** The data **
-- ==== Sys2Proof/Tests/Slice0.lean ====
section
/-! SUPPORT. The model's own tests: well-formedness, decoding of the manual's words, states that meet the statements'
hypotheses, and single steps against values that the manual works out. -/

namespace Sys2Proof.Tests

set_option Elab.async false

open Sys2Proof.Machine

theorem test_wf_refuses_Tri : ∀ f ∈ ([⟨2, 0, 1, 2, 3⟩, ⟨0, 16, 1, 2, 3⟩, ⟨0, 0, 64, 2, 3⟩, ⟨0, 0, 1, 64, 3⟩, ⟨0, 0, 1, 2, 64⟩] : List Tri), (Instr.add f).wf = false := by decide
theorem test_wf_refuses_Bin : ∀ f ∈ ([⟨2, 0, 1, 2⟩, ⟨0, 16, 1, 2⟩, ⟨0, 0, 64, 2⟩, ⟨0, 0, 1, 64⟩] : List Bin), (Instr.clz f).wf = false := by decide
theorem test_wf_refuses_Imm8 : ∀ f ∈ ([⟨2, 0, 1, 2, 3⟩, ⟨0, 16, 1, 2, 3⟩, ⟨0, 0, 64, 2, 3⟩, ⟨0, 0, 1, 64, 3⟩, ⟨0, 0, 1, 2, 256⟩] : List Imm8), (Instr.addi f).wf = false := by decide
theorem test_wf_refuses_Wide : ∀ f ∈ ([⟨2, 0, 1, 2⟩, ⟨0, 16, 1, 2⟩, ⟨0, 0, 64, 2⟩, ⟨0, 0, 1, 16384⟩] : List Wide), (Instr.li f).wf = false := by decide
theorem test_wf_refuses_Imm6 : ∀ f ∈ ([⟨2, 0, 1, 2, 3⟩, ⟨0, 16, 1, 2, 3⟩, ⟨0, 0, 64, 2, 3⟩, ⟨0, 0, 1, 64, 3⟩, ⟨0, 0, 1, 2, 64⟩] : List Imm6), (Instr.ldW f).wf = false := by decide
theorem test_wf_refuses_Lea : ∀ f ∈ ([⟨2, 0, 1, 2, 3, 0⟩, ⟨0, 16, 1, 2, 3, 0⟩, ⟨0, 0, 64, 2, 3, 0⟩, ⟨0, 0, 1, 64, 3, 0⟩, ⟨0, 0, 1, 2, 64, 0⟩, ⟨0, 0, 1, 2, 3, 4⟩] : List Lea), (Instr.lea f).wf = false := by decide
theorem test_wf_refuses_Jump : ∀ f ∈ ([⟨2, 0, 1⟩, ⟨0, 16, 1⟩, ⟨0, 0, 1048576⟩] : List Jump), (Instr.br f).wf = false := by decide
theorem test_wf_refuses_UnA : ∀ f ∈ ([⟨2, 0, 1⟩, ⟨0, 16, 1⟩, ⟨0, 0, 64⟩] : List UnA), (Instr.jr f).wf = false := by decide
theorem test_wf_refuses_Loopk : ∀ f ∈ ([⟨2, 1, 2, 3⟩, ⟨0, 8, 2, 3⟩, ⟨0, 1, 64, 3⟩, ⟨0, 1, 2, 256⟩] : List Loopk), (Instr.loopk f).wf = false := by decide
theorem test_wf_refuses_Bare : ∀ f ∈ ([⟨2⟩] : List Bare), (Instr.loope f).wf = false := by decide
theorem test_wf_refuses_AImm : ∀ f ∈ ([⟨2, 0, 1, 2⟩, ⟨0, 16, 1, 2⟩, ⟨0, 0, 64, 2⟩, ⟨0, 0, 1, 64⟩] : List AImm), (Instr.sete f).wf = false := by decide
theorem test_wf_refuses_UnB : ∀ f ∈ ([⟨2, 0, 1⟩, ⟨0, 16, 1⟩, ⟨0, 0, 64⟩] : List UnB), (Instr.fenceAcq f).wf = false := by decide
theorem test_wf_refuses_Local : ∀ f ∈ ([⟨2, 0, 1, 2, 3, 0⟩, ⟨0, 16, 1, 2, 3, 0⟩, ⟨0, 0, 64, 2, 3, 0⟩, ⟨0, 0, 1, 64, 3, 0⟩, ⟨0, 0, 1, 2, 64, 0⟩, ⟨0, 0, 1, 2, 3, 4⟩] : List Local), (Instr.ldl f).wf = false := by decide
theorem test_wf_refuses_UnD : ∀ f ∈ ([⟨2, 0, 1⟩, ⟨0, 16, 1⟩, ⟨0, 0, 64⟩] : List UnD), (Instr.hself f).wf = false := by decide
theorem test_wf_refuses_AB : ∀ f ∈ ([⟨2, 0, 1, 2⟩, ⟨0, 16, 1, 2⟩, ⟨0, 0, 64, 2⟩, ⟨0, 0, 1, 64⟩] : List AB), (Instr.signal f).wf = false := by decide
theorem test_wf_refuses_Repf : ∀ f ∈ ([⟨2, 0, 1, 2, 3, 1⟩, ⟨0, 16, 1, 2, 3, 1⟩, ⟨0, 0, 8, 2, 3, 1⟩, ⟨0, 0, 1, 64, 3, 1⟩, ⟨0, 0, 1, 2, 16, 1⟩, ⟨0, 0, 1, 2, 3, 4⟩] : List Repf), (Instr.repf f).wf = false := by decide
theorem test_wf_refuses_Nul : ∀ f ∈ ([⟨2, 0⟩, ⟨0, 16⟩] : List Nul), (Instr.done f).wf = false := by decide
theorem test_wf_refuses_BinH2 : ∀ f ∈ ([⟨2, 0, 32, 33, 0⟩, ⟨0, 16, 32, 33, 0⟩, ⟨0, 0, 64, 33, 0⟩, ⟨0, 0, 32, 64, 0⟩, ⟨0, 0, 32, 33, 2⟩] : List BinH2), (Instr.ycvtF32Bf16 f).wf = false := by decide
theorem test_wf_refuses_BinH7 : ∀ f ∈ ([⟨2, 0, 32, 33, 0⟩, ⟨0, 16, 32, 33, 0⟩, ⟨0, 0, 64, 33, 0⟩, ⟨0, 0, 32, 64, 0⟩, ⟨0, 0, 32, 33, 2⟩] : List BinH7), (Instr.vcvtF32Bf16 f).wf = false := by decide
theorem test_wf_refuses_CvtHR : ∀ f ∈ ([⟨2, 0, 1, 2, 0, 0⟩, ⟨0, 16, 1, 2, 0, 0⟩, ⟨0, 0, 64, 2, 0, 0⟩, ⟨0, 0, 1, 64, 0, 0⟩, ⟨0, 0, 1, 2, 2, 0⟩, ⟨0, 0, 1, 2, 0, 8⟩] : List CvtHR), (Instr.vcvtBf16F32 f).wf = false := by decide
theorem test_wf_refuses_CvtR : ∀ f ∈ ([⟨2, 0, 1, 2, 0⟩, ⟨0, 16, 1, 2, 0⟩, ⟨0, 0, 64, 2, 0⟩, ⟨0, 0, 1, 64, 0⟩, ⟨0, 0, 1, 2, 8⟩] : List CvtR), (Instr.vcvtF32I32 f).wf = false := by decide
theorem test_wf_refuses_BinN : ∀ f ∈ ([⟨2, 0, 1, 2, 0⟩, ⟨0, 16, 1, 2, 0⟩, ⟨0, 0, 64, 2, 0⟩, ⟨0, 0, 1, 64, 0⟩, ⟨0, 0, 1, 2, 64⟩] : List BinN), (Instr.vrot f).wf = false := by decide
theorem test_wf_refuses_GuardN : ∀ f ∈ ([⟨2, 0, 1, 2, 0⟩, ⟨0, 16, 1, 2, 0⟩, ⟨0, 0, 16, 2, 0⟩, ⟨0, 0, 1, 64, 0⟩, ⟨0, 0, 1, 2, 64⟩] : List GuardN), (Instr.vmask f).wf = false := by decide
theorem test_wf_refuses_Mm : ∀ f ∈ ([⟨2, 0, 1, 2, 0, 0⟩, ⟨0, 16, 1, 2, 0, 0⟩, ⟨0, 0, 16, 2, 0, 0⟩, ⟨0, 0, 1, 64, 0, 0⟩, ⟨0, 0, 1, 2, 2, 0⟩, ⟨0, 0, 1, 2, 0, 8⟩] : List Mm), (Instr.mmB8 f).wf = false := by decide
theorem test_wf_refuses_BinN2 : ∀ f ∈ ([⟨2, 0, 1, 2, 0⟩, ⟨0, 16, 1, 2, 0⟩, ⟨0, 0, 64, 2, 0⟩, ⟨0, 0, 1, 64, 0⟩, ⟨0, 0, 1, 2, 2⟩] : List BinN2), (Instr.spsel f).wf = false := by decide
theorem test_wf_refuses_HandleD : ∀ f ∈ ([⟨2, 0, 1⟩, ⟨0, 16, 1⟩, ⟨0, 0, 16⟩] : List HandleD), (Instr.arel f).wf = false := by decide
theorem test_wf_refuses_HandleRd : ∀ f ∈ ([⟨2, 0, 1, 2, 3⟩, ⟨0, 16, 1, 2, 3⟩, ⟨0, 0, 64, 2, 3⟩, ⟨0, 0, 1, 16, 3⟩, ⟨0, 0, 1, 2, 64⟩] : List HandleRd), (Instr.ard f).wf = false := by decide
theorem test_wf_refuses_HandleAB : ∀ f ∈ ([⟨2, 0, 1, 2, 3⟩, ⟨0, 16, 1, 2, 3⟩, ⟨0, 0, 16, 2, 3⟩, ⟨0, 0, 1, 64, 3⟩, ⟨0, 0, 1, 2, 64⟩] : List HandleAB), (Instr.awr f).wf = false := by decide
theorem test_wf_refuses_OsmUpd : ∀ f ∈ ([⟨2, 0, 1, 2, 3⟩, ⟨0, 16, 1, 2, 3⟩, ⟨0, 0, 16, 2, 3⟩, ⟨0, 0, 1, 16, 3⟩, ⟨0, 0, 1, 2, 64⟩] : List OsmUpd), (Instr.osmUpd f).wf = false := by decide
theorem test_wf_refuses_OsmMrg : ∀ f ∈ ([⟨2, 0, 1, 2⟩, ⟨0, 16, 1, 2⟩, ⟨0, 0, 16, 2⟩, ⟨0, 0, 1, 16⟩] : List OsmMrg), (Instr.osmMrg f).wf = false := by decide
theorem test_wf_refuses_Lload : ∀ f ∈ ([⟨2, 0, 1, 2⟩, ⟨0, 16, 1, 2⟩, ⟨0, 0, 64, 2⟩, ⟨0, 0, 1, 8⟩] : List Lload), (Instr.lload f).wf = false := by decide
theorem test_wf_refuses_DB : ∀ f ∈ ([⟨2, 0, 1, 2⟩, ⟨0, 16, 1, 2⟩, ⟨0, 0, 64, 2⟩, ⟨0, 0, 1, 64⟩] : List DB), (Instr.winSig f).wf = false := by decide
theorem test_wf_refuses_BarWait : ∀ f ∈ ([⟨2, 0, 1, 0⟩, ⟨0, 16, 1, 0⟩, ⟨0, 0, 64, 0⟩, ⟨0, 0, 1, 2⟩] : List BarWait), (Instr.barWait f).wf = false := by decide
theorem test_wf_refuses_BarTest : ∀ f ∈ ([⟨2, 0, 1, 2, 0⟩, ⟨0, 16, 1, 2, 0⟩, ⟨0, 0, 64, 2, 0⟩, ⟨0, 0, 1, 64, 0⟩, ⟨0, 0, 1, 2, 2⟩] : List BarTest), (Instr.barTest f).wf = false := by decide
theorem test_wf_refuses_Anchor : ∀ f ∈ ([⟨2, 1⟩, ⟨0, 64⟩] : List Anchor), (Instr.anchor f).wf = false := by decide
theorem test_wf_refuses_DImm : ∀ f ∈ ([⟨2, 0, 1, 2⟩, ⟨0, 16, 1, 2⟩, ⟨0, 0, 64, 2⟩, ⟨0, 0, 1, 64⟩] : List DImm), (Instr.mlatch f).wf = false := by decide
theorem test_wf_refuses_SeqlWr : ∀ f ∈ ([⟨2, 0, 1, 2⟩, ⟨0, 16, 1, 2⟩, ⟨0, 0, 8, 2⟩, ⟨0, 0, 1, 64⟩] : List SeqlWr), (Instr.seql f).wf = false := by decide
theorem test_wf_refuses_SeqlRd : ∀ f ∈ ([⟨2, 0, 1, 2⟩, ⟨0, 16, 1, 2⟩, ⟨0, 0, 64, 2⟩, ⟨0, 0, 1, 8⟩] : List SeqlRd), (Instr.seqlRead f).wf = false := by decide
theorem test_wf_refuses_Pause : ∀ f ∈ ([⟨2, 1⟩, ⟨0, 262144⟩] : List Pause), (Instr.pause f).wf = false := by decide
theorem test_wf_refuses_Bhdr : ∀ f ∈ ([⟨2, 1, 0, 0, 0, 0, 0⟩, ⟨0, 256, 0, 0, 0, 0, 0⟩, ⟨0, 1, 4, 0, 0, 0, 0⟩, ⟨0, 1, 0, 4, 0, 0, 0⟩, ⟨0, 1, 0, 0, 2, 0, 0⟩, ⟨0, 1, 0, 0, 0, 2, 0⟩, ⟨0, 1, 0, 0, 0, 0, 256⟩] : List Bhdr), (Instr.bhdr f).wf = false := by decide
theorem test_wf_refuses_TrapImm : ∀ f ∈ ([⟨2, 0, 1⟩, ⟨0, 16, 1⟩, ⟨0, 0, 64⟩] : List TrapImm), (Instr.trap f).wf = false := by decide
theorem test_wf_refuses_ExtImm : ∀ f ∈ ([⟨16777216⟩] : List ExtImm), (Instr.ext f).wf = false := by decide
theorem test_wf_refuses_RemoteRequest : ∀ r ∈ ([⟨16, 0, 0, 0, 0, [], 0, 0⟩, ⟨0, 8, 0, 0, 0, [], 0, 0⟩, ⟨0, 0, 16777216, 0, 0, [], 0, 0⟩,
    ⟨0, 0, 0, 0, 1, [256], 0, 0⟩] : List RemoteRequest), (Instr.rmaIncomingRequest r).wf = false := by decide
theorem test_wf_refuses_Contribution : ∀ r ∈ ([⟨65536, 0, 2, 0, 0, false, 1, 0, []⟩, ⟨0, 4294967296, 2, 0, 0, false, 1, 0, []⟩,
    ⟨0, 0, 256, 0, 0, false, 1, 0, []⟩, ⟨0, 0, 2, 256, 0, false, 1, 0, []⟩, ⟨0, 0, 2, 0, 0, false, 1, 0, [4294967296]⟩] :
    List Contribution), (Instr.switchContribution r).wf = false := by decide
theorem test_wf_refuses_HostAccess : ∀ r ∈ ([⟨2, 0, 0, 1, 0, 0⟩, ⟨0, 5, 0, 1, 0, 0⟩, ⟨0, 0, 4503599627370496, 1, 0, 0⟩, ⟨0, 0, 0, 3, 0, 0⟩] :
    List HostAccess), (Instr.hostAccess r).wf = false := by decide
theorem test_wf_refuses_AlignedPort : ∀ p ∈ ([⟨144, 0, 400⟩, ⟨0, 131072, 400⟩] : List AlignedPort),
    (Instr.alignmentDone [] [] [p]).wf = false := by decide
theorem test_wf_refuses_frame_events : ∀ i ∈ ([.segmentReady 256, .blockRelease 4096, .anchorLate 256, .resultLanding 256,
    .matrixResultLanding 256, .latchLanding 256, .copyGranuleRequest 256 0, .frameSlotStart 12, .copyLanding 256 0, .eccRereadComplete 256 0 0,
    .channelEntryLanding 64 none, .lpassLanding 256, .winnowCopyLanding 256, .jigIteration 256,
    .mortiseOpen 64, .mortiseClose 64, .holdLatch 64, .frameLaunchSetup 127, .frameLaunchSetup 132] : List Instr), i.wf = false := by decide
theorem test_wf_refuses_weave_events : ∀ i ∈ ([.dispatchStep 2, .storeBufferDrain 1024, .weavePortAccess 256, .wfeWake 16384, .wfeTimeout 16384,
    .yieldResume 16384, .pipeStallResume 16384, .hjoinWake 16384, .gwaitWake 16384, .waitevWake 16384, .barWaitWake 16384, .ldsFillWake 16384,
    .watermarkStallResume 16384, .engineSlotFree 16384, .splPendingWake 16384, .rmaWaitWake 16384, .replayExecution 16384,
    .bteCopyPart 128 0, .bteCopyComplete 128 0, .illegalEncoding 16384, .fetchNonexec 16384, .roleHalt 0 8, .translationEviction 1153 0,
    .cacheLineEviction 1026 0] : List Instr), i.wf = false := by decide
theorem test_wf_refuses_fabric_events : ∀ i ∈ ([.rmaCompletion 0 256 [], .rmaCompletion 0 0 [256], .rmaSendMatch 16777216 0 [],
    .rmaSendMatch 0 (2 ^ 64) [], .rmaSendMatch 0 0 [256], .connectionContextFetch 16777216 true, .switchGroupTimeout 65536 0,
    .switchGroupTimeout 0 (2 ^ 32), .splResultArrival 64 0 0 [], .splResultArrival 0 65536 0 [], .splResultArrival 0 0 (2 ^ 32) [],
    .splResultArrival 0 0 0 [2 ^ 32], .collectiveOrder 64 0 0, .collectiveOrder 0 65536 0, .collectiveOrder 0 0 (2 ^ 32),
    .groupIncomplete 64 0 0, .groupIncomplete 0 65536 0, .groupIncomplete 0 0 (2 ^ 32), .contributionResend 64, .link 16777216,
    .connectionOpen 4096 0, .connectionOpen 0 16777216, .connectionClose 4096 0, .connectionClose 0 16777216, .linkReplay (64, 0),
    .portRetrain 144, .ueLinkRetrain 8] : List Instr), i.wf = false := by decide
theorem test_wf_refuses_host_events : ∀ i ∈ ([.shootdownRange 2 0 0 1, .shootdownRange 0 4096 0 1, .shootdownRange 0 0 4096 1,
    .shootdownRange 0 0 0 (2 ^ 32), .shootdownAsid 2 0 0, .shootdownAsid 0 4096 0, .shootdownAsid 0 0 4096, .shootdownAll 2 0,
    .shootdownAll 0 4096, .shootdownComplete 2, .eventCounterWrite 4096 0, .eventCounterWrite 0 (2 ^ 64), .queueDoorbell 132 0,
    .queueDoorbell 0 (2 ^ 32), .queueEnable 132 0, .queueEnable 0 (2 ^ 64), .queueArm 132 0, .queueArm 0 2048, .completionHeadWrite 132 0,
    .completionHeadWrite 0 (2 ^ 32), .preempt 132 0, .preempt 0 (2 ^ 60), .resume 132 0, .resume 0 (2 ^ 60), .destroy 132,
    .destroyForce 132, .completionEntryWrite 132, .interruptWindowClose 132, .companderTableWrite 16 0 0, .companderTableWrite 1 34 0,
    .companderTableWrite 1 0 (2 ^ 32), .pcapWrite (2 ^ 64), .frameClockRequest (2 ^ 64, none), .frameClockRequest (0, some 131072), .registerWrite (2 ^ 24) 0, .registerWrite 0 (2 ^ 64),
    .ebudgetUpdate 2, .alignGo 128 0, .alignGo 0 (2 ^ 32), .alignDissolve 128, .alignReadyNotice 131072 0 0 0,
    .alignReadyNotice 0 (2 ^ 32) 0 0, .alignReadyNotice 0 0 (2 ^ 32) 0, .alignReadyNotice 0 0 0 9223372036854775809, .holdNotice 0 0 144,
    .faultNotice 0 144, .preemptForward (2 ^ 64) 0 none, .preemptForward 0 (2 ^ 60) none, .alignmentDone [(131072, 0, 0)] [] [], .alignmentDone [(0, 128, 0)] [] [],
    .alignmentDone [(0, 0, 2 ^ 32)] [] []] :
    List Instr), i.wf = false := by decide
theorem test_wf_refuses_long_entry : (Instr.channelEntryLanding 0 (some (0, 2 ^ 1023 * 2))).wf = false := by decide +kernel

** Work item **
When you reach the line holding "theorem test_wf_refuses_frame_events : ∀" in the records above, begin reproducing exactly, stop after the line holding "64 none, .lpassLanding", and output nothing else.

** Response **
theorem test_wf_refuses_frame_events : ∀ i ∈ ([.segmentReady 256, .blockRelease 4096, .anchorLate 256, .resultLanding 256,
    .matrixResultLanding 256, .latchLanding 256, .copyGranuleRequest 256 0, .frameSlotStart 12, .copyLanding 256 0, .eccRereadComplete 256 0 0,
    .channelEntryLanding 64 none, .lpassLanding 256, .winnowCopyLanding 256, .jigIteration 256,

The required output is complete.